- Directed by: Vivienne Roumani
- Written by: Vivienne Roumani Joseph Dorman
- Produced by: Aryeh Bourkoff
- Narrated by: Isabella Rossellini
- Cinematography: Vivienne Roumani Thomas Geyer
- Edited by: Amanda Zinoman
- Music by: Maurice Roumani Daniel Roumani Jonathon Roumani Elia Roumani
- Release date: 2 May 2007;
- Running time: 50 minutes
- Country: United States
- Language: English

= The Last Jews of Libya =

The Last Jews of Libya is a 2007 American documentary film directed by Vivienne Roumani.

==Synopsis==
The film traces Jewish life in Libya as far back as the 3rd century B.C. It focuses on the Roumani family, residents of Benghazi for centuries, beginning during the Turkish Ottoman rule. The family is transformed by advances in European culture and through its relations with Arabs, though maintaining their unique religious practices. Much of the film deals with the last decades of the family's life in Libya. At the close of World War II, there were 36,000 Jews in Libya, though due to rising Arab nationalism almost all left in the next several years. Nowadays they have all left the country. The Last Jews in Libya is narrated by Isabella Rossellini and features archival film and photographs. It raises questions of family, community, and identity.

==Production==
Director Vivienne Roumani was inspired by her eldest son Aryeh Bourkoff's request for something about the family history that he could show to his children some day. Even though she had never directed a film before, she decided to create a film. It was aided by the discovery of her mother Elise Roumani's memoirs. Vivienne Roumani travelled around the world to interview several generations of her family in English, Hebrew, Italian and Arabic in order to make the film. She managed to film over 80 hours of material and collected 1,000 photographs, which needed to be condensed into a film. The Sundance Channel executive Larry Aidem, an acquaintance of Bourkoff, helped put him in contact with Amanda Zinoman, who edited the film.

==Release and reception==
The Last Jews of Libya premiered at the Tribeca Film Festival on May 2, 2007. It was also screened at the Jerusalem International Film Festival, the Sao Paulo International Film Festival, and several Jewish film festivals. The film was shown at the Library of Congress, followed by a discussion from the filmmaker. The Sundance Channel purchased rights to the film to air it.

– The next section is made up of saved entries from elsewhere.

/-- The next unit of a transfer with n bytes of output: its bytes and its bus time (R345 to R347). -/
def State.unitOf (s : State) (ch n : Nat) : Nat × Nat :=
  let c := s.chan ch
  let x := c.xfer
  let p := c.port
  if x.cmd = 0x03 ∧ portKind p ≠ some .gpio then (n, s.ctlTime p (x.out.headD 0).toNat)
  else if x.reply then (256, s.maxInput p c.node 0)
  else
    let want := x.left
    match portKind p with
    | some .t1s => if x.cmd = 0x02 then (s.t1sMax p c.node, s.maxInput p c.node 0) else (n, frameTime (wireLen (s.frameHdr p x.param + n)) 1)
    | some .eth => (n, frameTime (wireLen (s.frameHdr p x.param + n)) (ethRate (bitsOf (s.pcfg p 0x100) 1 3)))
    | some .can =>
      let h := ofLeBytes (x.out.take 8)
      let len := (h >>> 32) % 128
      let ide := if c.node = 0xFF then Nat.testBit h 29 else bitOf (s.pcfg p (0x400 + 8 * c.node)) 29
      (canRecBytes len, s.canTime p (Nat.testBit h 30) ide (Nat.testBit h 31) len)
    | some .uart => if s.isModbus p then (if x.cmd = 0x02 then (256, s.aduTime p 256) else (n, s.aduTime p (n + 3))) else (1, s.charTime p 1)
    | some .spi => (if x.cmd = 0x02 then (want, s.spiTime p c.node want) else (n, s.spiTime p c.node n))
    | some .i2c =>
      let a := i2cAddrBytes x.param
      let pec := b2n (bitOf x.param 19)
      if x.cmd = 0x0F then
        let rl := if bitsOf x.param 24 8 = 0 then n else bitsOf x.param 24 8
        (n, s.i2cTime p (a + n + a + rl + pec) 1)
      else if x.cmd = 0x02 then (want, s.i2cTime p (a + want + pec) 0) else (n, s.i2cTime p (a + n + pec) 0)
    | some .adc => (2, 5)
    | _ => (n, 1)

/-- Beats and bus time of a unit as a cost (R213, R215). -/
def unitCost (p : Nat) (u : Nat × Nat) : Cost := { sbeat := ceilDiv u.1 32, bus := some (p, u.2) }

/-- Bytes of output in hand and still to be brought in. -/
def Xfer.outSize (x : Xfer) : Nat := x.out.length + (x.pieces.foldl (fun n e => n + e.2) 0)

/-- A RAW UART sends character by character, each as a unit, and brings its data in by one read request after the other (R345). -/
def State.streams (s : State) (ch : Nat) : Bool :=
  let c := s.chan ch
  decide (portKind c.port = some .uart) && !s.isModbus c.port && c.xfer.cmd == 0x01

/-- The bus time of the first unit shows only in its data, and these are not in hand: a CAN record, or an operation code (R345, R509). -/
def State.needsData (s : State) (ch : Nat) : Bool :=
  let c := s.chan ch
  (decide (portKind c.port = some .can) || (c.xfer.cmd == 0x03 && portKind c.port != some .gpio))
    && c.xfer.pieces.any fun pc => isHostPiece pc && pc.2 ≠ 0

/-- What an output CCW costs to start (R213, R215): its read units, and beats and bus time of its first unit where they are known; with
them, whether the unit is paid for. A CCW of a chain that is gathered and goes on has no unit of its own. -/
def State.outCost (s : State) (ch : Nat) (more : Bool) : Cost × Bool :=
  let c := s.chan ch
  let md := s.chModule ch
  if s.streams ch then
    let u := urdCost md (s.nextReadUnits ch)
    ({ u with sbeat := 1, bus := some (c.port, s.charTime c.port 1) }, true)
  else
    let u := urdCost md (s.dataUnits ch)
    if (more && s.gathers c.port c.xfer.cmd) || s.needsData ch then (u, false)
    else
      let k := unitCost c.port (s.unitOf ch c.xfer.outSize)
      ({ u with sbeat := k.sbeat, bus := k.bus }, true)

/-- What the next unit of a transfer costs (R213, R215): nothing where it is paid for; for a unit whose data are still to be brought in
their read units, and a dispatch slot after a park. -/
def State.dueCost (s : State) (ch : Nat) : Cost :=
  let c := s.chan ch
  if c.xfer.paid then {} else
  let u : Cost := if c.isOut && c.xfer.out.isEmpty then urdCost (s.chModule ch) (s.nextReadUnits ch) else {}
  let k := unitCost c.port (s.unitOf ch c.xfer.out.length)
  { u with sbeat := k.sbeat, bus := k.bus, disp := b2n c.xfer.owesSlot }

/-- The ending of a unit that cannot start because its port has failed meanwhile (R182, R361). -/
def State.portDown (s : State) (p : Nat) : Option (BitVec 16) :=
  let q := s.port p
  if q.st = 4 then some stOutOfService
  else if q.st = 2 then some (if q.cause = 6 then stBusOff else stSegmentFault)
  else if q.st = 3 then some stSegmentFault
  else if q.st = 0 then some stPortMode else none

/-- The channel's unit may start as far as its link is concerned: an ETH port's frames keep to the link, to PAUSE and to their class's gate;
another operation waits only for the link (R358, R509). -/
def State.linkMay (s : State) (ch : Nat) : Bool :=
  let c := s.chan ch
  let p := c.port
  if portKind p ≠ some .eth then true
  else if c.xfer.cmd = 0x01 then s.ethMay p (bitsOf c.xfer.param 17 3) (s.frameHdr p c.xfer.param + c.xfer.outSize)
  else !(s.port p).linkDown

/-- What the start of a CONTROL unit does to its port (R509): a break holds the line, a link restart takes it down. -/
def Port.ctlStart (q : Port) (p : Nat) (x : Xfer) : Port :=
  if x.cmd ≠ 0x03 then q
  else if portKind p = some .uart ∧ x.out.headD 0 = 4 then { q with breakOn := true }
  else if portKind p = some .eth ∧ x.out.headD 0 = 7 then { q with linkDown := true, evt := q.evt ||| 0x40 }
  else q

The film received a positive reception. Star magazine wrote "Anyone who's ever wondered about their family history especially when that history involved fleeing from persecution will find The Last Jews of Libya fascinating and moving." George Robinson of The Jewish Week wrote that "viewers are given concrete examples of the workings of history on individuals, and history has an appealing and entirely human face." Judy Lash Balint of Blogcritics magazine called it "a moving documentary."